I know a lot of you use it. go to pepboys as I did today and buy a cool car calender for 1 dollar and you will have a coupon inside saying "Buy 3 quarts of Mobil 1, get 3 quarts free" coupon. So you get a quartz of mobil 1 for 2 dollars.

good luck


----------



## turbo200 (Aug 7, 2004)

it's funny you say that, my seven year old son asked me for that caleder for x-mas, I guess I should of gotten it for him. Instead I got him a Jesse James calender from discovery for like $20.00. STUPID ME!!


----------



## Insert Name Here (Feb 19, 2004)

turbo200 said:


> it's funny you say that, my seven year old son asked me for that caleder for x-mas, I guess I should of gotten it for him. Instead I got him a Jesse James calender from discovery for like $20.00. STUPID ME!!
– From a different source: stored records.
/-- STAMPED_ENTRY_ISSUE (R60, R63, R64), in a RUNNING stead or fallow almanac. Of the entries of all open frames that have not issued the one whose
beat comes first is next; of an entry the cache holds that is its frame's origin plus 64 × ISSUE; it is taken from the cache, or fetched now. Where
all have issued, or its beat is at or after a hold bell, nothing happens. Else BEAT comes to that beat, ALM_PC names it and it leaves the cache, and a
LOOP opens its frame there, a BELL_WAIT names its bell, OPEN_SHIFT opens the window for its slot, a NOP does nothing more, and any other entry goes to
its unit with its words and translations. STEPs without a beat of their own come first (log entry 198). LOCAL_ENTRY_ISSUE (R66, R149, R154). Nothing
happens in a context that holds no HEAD, or whose almanac is not RUNNING, is stead or fallow, has not had a shift, is asked to stop or has passed its
table, or while its instance is being reset. Else the next entry in table order, from the cache or fetched now: END does not issue, nor one whose
CHAIN names an entry still in flight; LOOP opens its frame; NOP, BELL_WAIT and OPEN_SHIFT pass; any other waits while its unit is not free, and else
translates, may stall, raises the instance's source where a translation fails, and goes to its unit, one of the thresher not before the shift's first
beat. The model's choices: timed commands move BEAT (log entry 9); an impossible event does nothing (2). -/
def Obligations.EntriesIssue : Prop :=
  (∀ (s : State) (n : Nat) (u : Due) (h : Head),
    let c := s.chip
    let d := c.steps n none
    let x := d.ctx n
    let r := d.fetched n u.idx
    let e := Entry.parse r.1.1
    let t := r.2.advanceTo u.beat
    let g := t.stampedAt n u
    n < 2 → x.head = some h → x.st = .running →
    (d.firstDue n = none → exec (.stampedEntryIssue n) s = s.leaves c) ∧
    (d.firstDue n = some u →
      (∀ v ∈ d.dues n, v.before u = false) ∧
      (∀ w pins, Table.find? u.idx x.cached = some (w, pins) → r = ((w, pins), d) ∧ (e.op ≠ Op.step → ∃ f ∈ x.frames, u.beat = f.origin + 64 * e.issue)) ∧
      (∀ b, r.2.hold.bell = some b → b * bellBeats ≤ u.beat → exec (.stampedEntryIssue n) s = s.leaves c) ∧
      ((∀ b, r.2.hold.bell = some b → u.beat < b * bellBeats) →
        (e.op = Op.nop → exec (.stampedEntryIssue n) s = s.leaves (g.steps n (some u.beat))) ∧
        (e.op = Op.loop → exec (.stampedEntryIssue n) s =
          s.leaves ((g.onCtx n (fun y => { y with frames := loopFrame u.idx u.beat e :: y.frames })).steps n (some u.beat))) ∧
        (e.op = Op.bellWait → exec (.stampedEntryIssue n) s = s.leaves
          ((g.onCtx n (fun y => { y with bellWait := some ((y.frames.getD u.frame { origin := 0 }).origin / bellBeats + e.p32) })).steps n (some u.beat))) ∧
        (e.op = Op.openShift → exec (.stampedEntryIssue n) s =
          s.leaves ((g.accrue.onThr (fun th => { th with window := some (u.beat + 64 * e.slot) })).steps n (some u.beat))) ∧
        (e.op ∉ [Op.nop, Op.loop, Op.bellWait, Op.openShift, Op.step] →
          ∃ i : Issued, i.idx = u.idx ∧ i.words = r.1.1 ∧ i.issue = u.beat ∧ i.slotEnd = u.beat + 64 * e.slot ∧ i.pins = r.1.2 ∧
            i.occEnd = u.beat + 64 * (e.slot + h.land e) ∧ i.stall = false ∧ i.late = false ∧ i.sent = none ∧ i.step = t.rd F.ALM_STEP_STEP 0 n ∧
            i.descs = t.entryDescs n e ∧ exec (.stampedEntryIssue n) s = s.leaves ((g.toUnit n i).steps n (some u.beat)))))) ∧
  (∀ (s : State) (n : Nat),
    let c := s.chip
    let d := c.skip n
    let x := d.ctx n
    let r := d.fetched n x.next
    let g := r.2
    let e := Entry.parse r.1.1
    let t := if e.onThresher then (match g.thr.shift with | some s => g.advanceTo s.go | none => g) else g
    let ds := t.entryDescs n e
    let p := t.localPins n x.next e.requester true (t.entryRanges n e (opndsOf ds))
    let v := if p.2.2.1 then p.2.2.2.instEvent (n - 2) 1 else p.2.2.2
    let waits := e.chain = true ∧ x.inFlight.any (fun f => f.idx == x.lastIssued) = true
    (x.head = none ∨ x.st ≠ .running ∨ n < 2 ∨ d.insResetting (n - 2) = true ∨ x.started = false ∨ x.stopReq ≠ none →
      exec (.localEntryIssue n) s = s.leaves c) ∧
    (∀ h, x.head = some h → h.entryCount ≤ x.next → exec (.localEntryIssue n) s = s.leaves c) ∧
    (∀ h, x.head = some h → x.st = .running → 2 ≤ n → d.insResetting (n - 2) = false → x.started = true → x.stopReq = none → x.next < h.entryCount →
      (e.op = Op.end_ ∨ waits → exec (.localEntryIssue n) s = s.leaves c) ∧
      (¬ waits →
        (e.op = Op.loop → exec (.localEntryIssue n) s = s.leaves (g.openLoop n x.next 0 e)) ∧
        (e.op = Op.nop ∨ e.op = Op.bellWait ∨ e.op = Op.openShift → exec (.localEntryIssue n) s = s.leaves (g.issued n x.next)) ∧
        (e.op ∉ [Op.end_, Op.loop, Op.nop, Op.bellWait, Op.openShift] →
          (g.unitFree n e = false → exec (.localEntryIssue n) s = s.leaves c) ∧
          (g.unitFree n e = true → exec (.localEntryIssue n) s = s.leaves ((v.issued n x.next).toUnit n {
            idx := x.next, words := r.1.1, upd := v.entryWords n (x.next + 1), descs := ds, step := v.rd F.ALM_STEP_STEP 0 n
            issue := v.beat, slotEnd := v.beat, occEnd := v.beat, stall := p.2.1, fail := p.2.2.1, pins := p.1 }))))))

/-- How entries complete (R65, R187, R361, R420). An entry in flight that is ready and not late takes the memory errors it met and does its work; it
leaves its unit, at once where no write of it is mirrored to the twin, else once the twin has placed them. A late one ends so by TRANSFER_COMPLETE,
and its cause passes. At a stead or fallow entry's last occupied beat what the thresher unit does, but UPDATE, ends by itself, as does a combine that
is ready; a MOVE, UPDATE, FENCE or combine that is not complete is late: it is counted, raises its source and originates a HOLD. A FENCE completes
once no earlier entry is in flight: SUBOP 1 at once, others with the host link up, behind a zero-length read of the function. END of an almanac with
nothing left makes it DONE with REASON 0, at its beat where it has a stamp. Otherwise these commands change nothing. The model's choices: timed
commands move BEAT (log entry 9); an impossible event does nothing (2); what is sent stands in a list (7). -/
def Obligations.EntriesComplete : Prop :=
  ∀ (s : State) (n idx : Nat) (ecc : List MemErr) (i : Issued),
    let c := s.chip
    let x := c.ctx n
    let m := ecc.foldl Chip.memError c
    let b := c.advanceTo (i.occEnd - 1)
    let ends (d : Chip) : Chip := if d.mirrorNew (d.doWork n i) = [] then (d.doWork n i).leaveUnit n i
      else (d.doWork n i).setFlight n i { i with sent := some (d.mirrorNew (d.doWork n i)), pins := [] }
    let past (d : Chip) : Chip := if i.late then d.passCauses (fun o => o == .late n i.idx) else d
    let alone (d : Chip) : Prop := ∀ k ∈ (d.ctx n).inFlight, k.idx = idx → k.issue ≠ i.issue
    let whole := i.e.inSlot = true ∨ (i.e.isCombine = true ∧ b.workReady n i = true)
    (x.flight idx = some i →
      (i.late = false → c.workReady n i = true →
        (i.sent = none → exec (.entryComplete n idx ecc) s = s.leaves (ends m)) ∧
        (∀ l, i.sent = some l → exec (.entryComplete n idx ecc) s = s.leaves (if m.mirrorPending l then m else m.leaveUnit n i))) ∧
      (i.late = true ∨ c.workReady n i = false → exec (.entryComplete n idx ecc) s = s.leaves c) ∧
      (i.late = true → c.workReady n i = true →
        (i.sent = none → c.mirrorNew (c.doWork n i) = [] → exec (.transferComplete n idx) s = s.leaves (past ((c.doWork n i).leaveUnit n i))) ∧
        (i.sent = none → c.mirrorNew (c.doWork n i) ≠ [] → exec (.transferComplete n idx) s = s.leaves (ends c)) ∧
        (∀ l, i.sent = some l → exec (.transferComplete n idx) s = s.leaves (if c.mirrorPending l then c else past (c.leaveUnit n i)))) ∧
      (i.late = false ∨ c.workReady n i = false → exec (.transferComplete n idx) s = s.leaves c) ∧
      (i.e.op = Op.fence → x.inFlight.takeWhile (fun k => k != i) = [] →
        (i.e.subop = 1 → exec (.fenceConditionMet n idx) s = s.leaves (past (c.leaveUnit n i))) ∧
        (i.e.subop ≠ 1 → c.hostUp = true →
          exec (.fenceConditionMet n idx) s = s.leaves (past ((c.free.2.emit (.hostRead (fnOf (ctxSpace n)) c.free.1 0)).leaveUnit n i))) ∧
        (i.e.subop ≠ 1 → c.hostUp = false → exec (.fenceConditionMet n idx) s = s.leaves c)) ∧
      (i.e.op ≠ Op.fence ∨ x.inFlight.takeWhile (fun k => k != i) ≠ [] → exec (.fenceConditionMet n idx) s = s.leaves c) ∧
      (2 ≤ n ∨ i.late = true → exec (.occupancyEndCheck n idx) s = s.leaves c) ∧
      (n < 2 → i.late = false →
        (i.sent = none → whole → b.mirrorNew (b.doWork n i) = [] → alone (ends b) → exec (.occupancyEndCheck n idx) s = s.leaves (ends b)) ∧
        (∀ l, i.sent = some l → b.mirrorPending l = false → alone (b.leaveUnit n i) → exec (.occupancyEndCheck n idx) s = s.leaves (b.leaveUnit n i)) ∧
        (i.sent = none → ¬ whole → (∀ k ∈ x.inFlight, k.idx = idx → k = i) →
          exec (.occupancyEndCheck n idx) s = s.leaves ((((b.setFlight n i { i with late := true }).count F.CLK_LATE_COUNT).event Flt.late).originate 0 (.late n idx))))) ∧
    (x.flight idx = none →
      exec (.transferComplete n idx) s = s.leaves c ∧ exec (.fenceConditionMet n idx) s = s.leaves c ∧ exec (.occupancyEndCheck n idx) s = s.leaves c ∧
      (n < 2 →
        let d := c.steps n none
        let y := d.ctx n
        ∀ h, y.head = some h →
          (y.st = .running → y.inFlight = [] → d.firstDue n = none → idx + 1 = h.entryCount → (d.entry n idx).op = Op.end_ → y.bellWait = none →
            ((d.entry n idx).stamp = false → exec (.entryComplete n idx ecc) s = s.leaves ((d.wr F.ALM_PC_INDEX idx 0 n).almDone n 0)) ∧
            ((d.entry n idx).stamp = true → exec (.entryComplete n idx ecc) s =
              s.leaves (((d.advanceTo ((y.frames.getLast?.getD { origin := 0 }).origin + 64 * (d.entry n idx).issue)).wr F.ALM_PC_INDEX idx 0 n).almDone n 0))) ∧
          (y.st ≠ .running ∨ y.inFlight ≠ [] ∨ d.firstDue n ≠ none ∨ idx + 1 ≠ h.entryCount ∨ (d.entry n idx).op ≠ Op.end_ ∨ y.bellWait ≠ none →
            exec (.entryComplete n idx ecc) s = s.leaves c)) ∧
      (2 ≤ n →
        let d := c.skip n
        let y := d.ctx n
        (y.st = .running → y.inFlight = [] → y.next = idx → (d.entry n idx).op = Op.end_ → y.bellWait = none →
          exec (.entryComplete n idx ecc) s = s.leaves ((d.wr F.ALM_PC_INDEX idx 0 n).almDone n 0)) ∧
        (y.st ≠ .running ∨ y.inFlight ≠ [] ∨ y.next ≠ idx ∨ (d.entry n idx).op ≠ Op.end_ ∨ y.bellWait ≠ none →
          exec (.entryComplete n idx ecc) s = s.leaves c)))
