/-! ### setCtx -/

@[simp] theorem Chip.setCtx_variant (k : Nat) (x : Ctx) : (c.setCtx k x).variant = c.variant := rfl
@[simp] theorem Chip.setCtx_mst (k : Nat) (x : Ctx) : (c.setCtx k x).mst = c.mst := rfl
@[simp] theorem Chip.setCtx_mode (k : Nat) (x : Ctx) : (c.setCtx k x).mode = c.mode := rfl
@[simp] theorem Chip.setCtx_beat (k : Nat) (x : Ctx) : (c.setCtx k x).beat = c.beat := rfl
@[simp] theorem Chip.setCtx_regs (k : Nat) (x : Ctx) : (c.setCtx k x).regs = c.regs := rfl
@[simp] theorem Chip.setCtx_rdLatch (k : Nat) (x : Ctx) : (c.setCtx k x).rdLatch = c.rdLatch := rfl
@[simp] theorem Chip.setCtx_wrLatch (k : Nat) (x : Ctx) : (c.setCtx k x).wrLatch = c.wrLatch := rfl
@[simp] theorem Chip.setCtx_srcs (k : Nat) (x : Ctx) : (c.setCtx k x).srcs = c.srcs := rfl
@[simp] theorem Chip.setCtx_irqDue (k : Nat) (x : Ctx) : (c.setCtx k x).irqDue = c.irqDue := rfl
@[simp] theorem Chip.setCtx_irqLast (k : Nat) (x : Ctx) : (c.setCtx k x).irqLast = c.irqLast := rfl
@[simp] theorem Chip.setCtx_safeReq (k : Nat) (x : Ctx) : (c.setCtx k x).safeReq = c.safeReq := rfl
@[simp] theorem Chip.setCtx_containReq (k : Nat) (x : Ctx) : (c.setCtx k x).containReq = c.containReq := rfl
@[simp] theorem Chip.setCtx_crib (k : Nat) (x : Ctx) : (c.setCtx k x).crib = c.crib := rfl
@[simp] theorem Chip.setCtx_grn (k : Nat) (x : Ctx) : (c.setCtx k x).grn = c.grn := rfl
@[simp] theorem Chip.setCtx_loft (k : Nat) (x : Ctx) : (c.setCtx k x).loft = c.loft := rfl
@[simp] theorem Chip.setCtx_host (k : Nat) (x : Ctx) : (c.setCtx k x).host = c.host := rfl
@[simp] theorem Chip.setCtx_allot (k : Nat) (x : Ctx) : (c.setCtx k x).allot = c.allot := rfl
@[simp] theorem Chip.setCtx_xcache (k : Nat) (x : Ctx) : (c.setCtx k x).xcache = c.xcache := rfl
@[simp] theorem Chip.setCtx_engCache (k : Nat) (x : Ctx) : (c.setCtx k x).engCache = c.engCache := rfl
@[simp] theorem Chip.setCtx_walks (k : Nat) (x : Ctx) : (c.setCtx k x).walks = c.walks := rfl
@[simp] theorem Chip.setCtx_spaces (k : Nat) (x : Ctx) : (c.setCtx k x).spaces = c.spaces := rfl
@[simp] theorem Chip.setCtx_invals (k : Nat) (x : Ctx) : (c.setCtx k x).invals = c.invals := rfl
@[simp] theorem Chip.setCtx_prefetches (k : Nat) (x : Ctx) : (c.setCtx k x).prefetches = c.prefetches := rfl
@[simp] theorem Chip.setCtx_readmitReq (k : Nat) (x : Ctx) : (c.setCtx k x).readmitReq = c.readmitReq := rfl
@[simp] theorem Chip.setCtx_trainCache (k : Nat) (x : Ctx) : (c.setCtx k x).trainCache = c.trainCache := rfl
@[simp] theorem Chip.setCtx_trainWhy (k : Nat) (x : Ctx) : (c.setCtx k x).trainWhy = c.trainWhy := rfl
@[simp] theorem Chip.setCtx_trainRev (k : Nat) (x : Ctx) : (c.setCtx k x).trainRev = c.trainRev := rfl
@[simp] theorem Chip.setCtx_links (k : Nat) (x : Ctx) : (c.setCtx k x).links = c.links := rfl
@[simp] theorem Chip.setCtx_clk (k : Nat) (x : Ctx) : (c.setCtx k x).clk = c.clk := rfl
@[simp] theorem Chip.setCtx_epochTag (k : Nat) (x : Ctx) : (c.setCtx k x).epochTag = c.epochTag := rfl
@[simp] theorem Chip.setCtx_wireTick (k : Nat) (x : Ctx) : (c.setCtx k x).wireTick = c.wireTick := rfl
@[simp] theorem Chip.setCtx_wireBytes (k : Nat) (x : Ctx) : (c.setCtx k x).wireBytes = c.wireBytes := rfl
@[simp] theorem Chip.setCtx_mute (k : Nat) (x : Ctx) : (c.setCtx k x).mute = c.mute := rfl
@[simp] theorem Chip.setCtx_consent (k : Nat) (x : Ctx) : (c.setCtx k x).consent = c.consent := rfl
@[simp] theorem Chip.setCtx_lossCarried (k : Nat) (x : Ctx) : (c.setCtx k x).lossCarried = c.lossCarried := rfl
@[simp] theorem Chip.setCtx_thr (k : Nat) (x : Ctx) : (c.setCtx k x).thr = c.thr := rfl
@[simp] theorem Chip.setCtx_chaffClear (k : Nat) (x : Ctx) : (c.setCtx k x).chaffClear = c.chaffClear := rfl
@[simp] theorem Chip.setCtx_cmb (k : Nat) (x : Ctx) : (c.setCtx k x).cmb = c.cmb := rfl
@[simp] theorem Chip.setCtx_xsOut (k : Nat) (x : Ctx) : (c.setCtx k x).xsOut = c.xsOut := rfl
@[simp] theorem Chip.setCtx_tgrpDue (k : Nat) (x : Ctx) : (c.setCtx k x).tgrpDue = c.tgrpDue := rfl
@[simp] theorem Chip.setCtx_twinHb (k : Nat) (x : Ctx) : (c.setCtx k x).twinHb = c.twinHb := rfl
@[simp] theorem Chip.setCtx_mirrorAll (k : Nat) (x : Ctx) : (c.setCtx k x).mirrorAll = c.mirrorAll := rfl
@[simp] theorem Chip.setCtx_keys (k : Nat) (x : Ctx) : (c.setCtx k x).keys = c.keys := rfl
@[simp] theorem Chip.setCtx_keyStage (k : Nat) (x : Ctx) : (c.setCtx k x).keyStage = c.keyStage := rfl
@[simp] theorem Chip.setCtx_queues (k : Nat) (x : Ctx) : (c.setCtx k x).queues = c.queues := rfl
@[simp] theorem Chip.setCtx_qps (k : Nat) (x : Ctx) : (c.setCtx k x).qps = c.qps := rfl
@[simp] theorem Chip.setCtx_lastQpns (k : Nat) (x : Ctx) : (c.setCtx k x).lastQpns = c.lastQpns := rfl
@[simp] theorem Chip.setCtx_ctxCache (k : Nat) (x : Ctx) : (c.setCtx k x).ctxCache = c.ctxCache := rfl
@[simp] theorem Chip.setCtx_ctxMiss (k : Nat) (x : Ctx) : (c.setCtx k x).ctxMiss = c.ctxMiss := rfl
@[simp] theorem Chip.setCtx_ctxOps (k : Nat) (x : Ctx) : (c.setCtx k x).ctxOps = c.ctxOps := rfl
@[simp] theorem Chip.setCtx_notices (k : Nat) (x : Ctx) : (c.setCtx k x).notices = c.notices := rfl
@[simp] theorem Chip.setCtx_ringFail (k : Nat) (x : Ctx) : (c.setCtx k x).ringFail = c.ringFail := rfl
@[simp] theorem Chip.setCtx_loopRx (k : Nat) (x : Ctx) : (c.setCtx k x).loopRx = c.loopRx := rfl
@[simp] theorem Chip.setCtx_admWait (k : Nat) (x : Ctx) : (c.setCtx k x).admWait = c.admWait := rfl
@[simp] theorem Chip.setCtx_gap (k : Nat) (x : Ctx) : (c.setCtx k x).gap = c.gap := rfl
@[simp] theorem Chip.setCtx_ports (k : Nat) (x : Ctx) : (c.setCtx k x).ports = c.ports := rfl
@[simp] theorem Chip.setCtx_shapers (k : Nat) (x : Ctx) : (c.setCtx k x).shapers = c.shapers := rfl
@[simp] theorem Chip.setCtx_ppsUntil (k : Nat) (x : Ctx) : (c.setCtx k x).ppsUntil = c.ppsUntil := rfl
@[simp] theorem Chip.setCtx_insResets (k : Nat) (x : Ctx) : (c.setCtx k x).insResets = c.insResets := rfl
@[simp] theorem Chip.setCtx_again (k : Nat) (x : Ctx) : (c.setCtx k x).again = c.again := rfl
@[simp] theorem Chip.setCtx_mbOut (k : Nat) (x : Ctx) : (c.setCtx k x).mbOut = c.mbOut := rfl
@[simp] theorem Chip.setCtx_relay (k : Nat) (x : Ctx) : (c.setCtx k x).relay = c.relay := rfl
@[simp] theorem Chip.setCtx_relaySeen (k : Nat) (x : Ctx) : (c.setCtx k x).relaySeen = c.relaySeen := rfl
@[simp] theorem Chip.setCtx_hello (k : Nat) (x : Ctx) : (c.setCtx k x).hello = c.hello := rfl
@[simp] theorem Chip.setCtx_hostReady (k : Nat) (x : Ctx) : (c.setCtx k x).hostReady = c.hostReady := rfl
@[simp] theorem Chip.setCtx_plainWrites (k : Nat) (x : Ctx) : (c.setCtx k x).plainWrites = c.plainWrites := rfl
@[simp] theorem Chip.setCtx_cplTimeout (k : Nat) (x : Ctx) : (c.setCtx k x).cplTimeout = c.cplTimeout := rfl
@[simp] theorem Chip.setCtx_hostBad (k : Nat) (x : Ctx) : (c.setCtx k x).hostBad = c.hostBad := rfl
@[simp] theorem Chip.setCtx_probes (k : Nat) (x : Ctx) : (c.setCtx k x).probes = c.probes := rfl
@[simp] theorem Chip.setCtx_restarts (k : Nat) (x : Ctx) : (c.setCtx k x).restarts = c.restarts := rfl
@[simp] theorem Chip.setCtx_flash (k : Nat) (x : Ctx) : (c.setCtx k x).flash = c.flash := rfl
@[simp] theorem Chip.setCtx_verified (k : Nat) (x : Ctx) : (c.setCtx k x).verified = c.verified := rfl
@[simp] theorem Chip.setCtx_fwcBusy (k : Nat) (x : Ctx) : (c.setCtx k x).fwcBusy = c.fwcBusy := rfl
@[simp] theorem Chip.setCtx_update (k : Nat) (x : Ctx) : (c.setCtx k x).update = c.update := rfl
@[simp] theorem Chip.setCtx_smbAddr (k : Nat) (x : Ctx) : (c.setCtx k x).smbAddr = c.smbAddr := rfl
@[simp] theorem Chip.setCtx_bootSafe (k : Nat) (x : Ctx) : (c.setCtx k x).bootSafe = c.bootSafe := rfl
@[simp] theorem Chip.setCtx_safeOut (k : Nat) (x : Ctx) : (c.setCtx k x).safeOut = c.safeOut := rfl
@[simp] theorem Chip.setCtx_skipPower (k : Nat) (x : Ctx) : (c.setCtx k x).skipPower = c.skipPower := rfl
@[simp] theorem Chip.setCtx_skipTemp (k : Nat) (x : Ctx) : (c.setCtx k x).skipTemp = c.skipTemp := rfl
@[simp] theorem Chip.setCtx_bellDone (k : Nat) (x : Ctx) : (c.setCtx k x).bellDone = c.bellDone := rfl
@[simp] theorem Chip.setCtx_modeBell (k : Nat) (x : Ctx) : (c.setCtx k x).modeBell = c.modeBell := rfl
@[simp] theorem Chip.setCtx_hotBell (k : Nat) (x : Ctx) : (c.setCtx k x).hotBell = c.hotBell := rfl
@[simp] theorem Chip.setCtx_forceBell (k : Nat) (x : Ctx) : (c.setCtx k x).forceBell = c.forceBell := rfl
@[simp] theorem Chip.setCtx_rtcAt (k : Nat) (x : Ctx) : (c.setCtx k x).rtcAt = c.rtcAt := rfl
@[simp] theorem Chip.setCtx_inputs (k : Nat) (x : Ctx) : (c.setCtx k x).inputs = c.inputs := rfl
@[simp] theorem Chip.setCtx_holds (k : Nat) (x : Ctx) : (c.setCtx k x).holds = c.holds := rfl
@[simp] theorem Chip.setCtx_twin (k : Nat) (x : Ctx) : (c.setCtx k x).twin = c.twin := rfl
@[simp] theorem Chip.setCtx_out (k : Nat) (x : Ctx) : (c.setCtx k x).out = c.out := rfl
@[simp] theorem Chip.setCtx_freeCtr (k : Nat) (x : Ctx) : (c.setCtx k x).freeCtr = c.freeCtr := rfl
lol, that sucks. But thats awesome thats for the info, znamya. :thumbup:


----------



## RockstaR (Nov 22, 2004)

znamya said:


> I know a lot of you use it. go to pepboys as I did today and buy a cool car calender for 1 dollar and you will have a coupon inside saying "Buy 3 quarts of Mobil 1, get 3 quarts free" coupon. So you get a quartz of mobil 1 for 2 dollars.
> 
> good luck


Damn i just bought and put in 4 qts yesturday :jawdrop:


----------



## Twiz (Aug 24, 2004)

Cool deal !! Thanks buddy ! I only use Mobil 1, each quart is $4.99 and the Mobil 1 filter is $10.99 sometimes $9.99 but it's good stuff.


----------



## znamya (Sep 21, 2004)

znamya said:


> I know a lot of you use it. go to pepboys as I did today and buy a cool car calender for 1 dollar and you will have a coupon inside saying "Buy 3 quarts of Mobil 1, get 3 quarts free" coupon. So you get a quartz of mobil 1 for 2 dollars.
> 
> good luck



by the way, this coupon is valid until december 31,2005 so you can buy 10 calender and you can have your oil for 2005 for half price. Also there is a coupon for chevron techron fule additive, buy one get one free.

Also for the guy who pm'd me and asked whether I got commission from every calander sold, NO and pepboys also doesnt get a penny(I have nothing to do with pepboys and I dont prefer them because they are a little more expensive than walmart) all money goes to charity MADD.


----------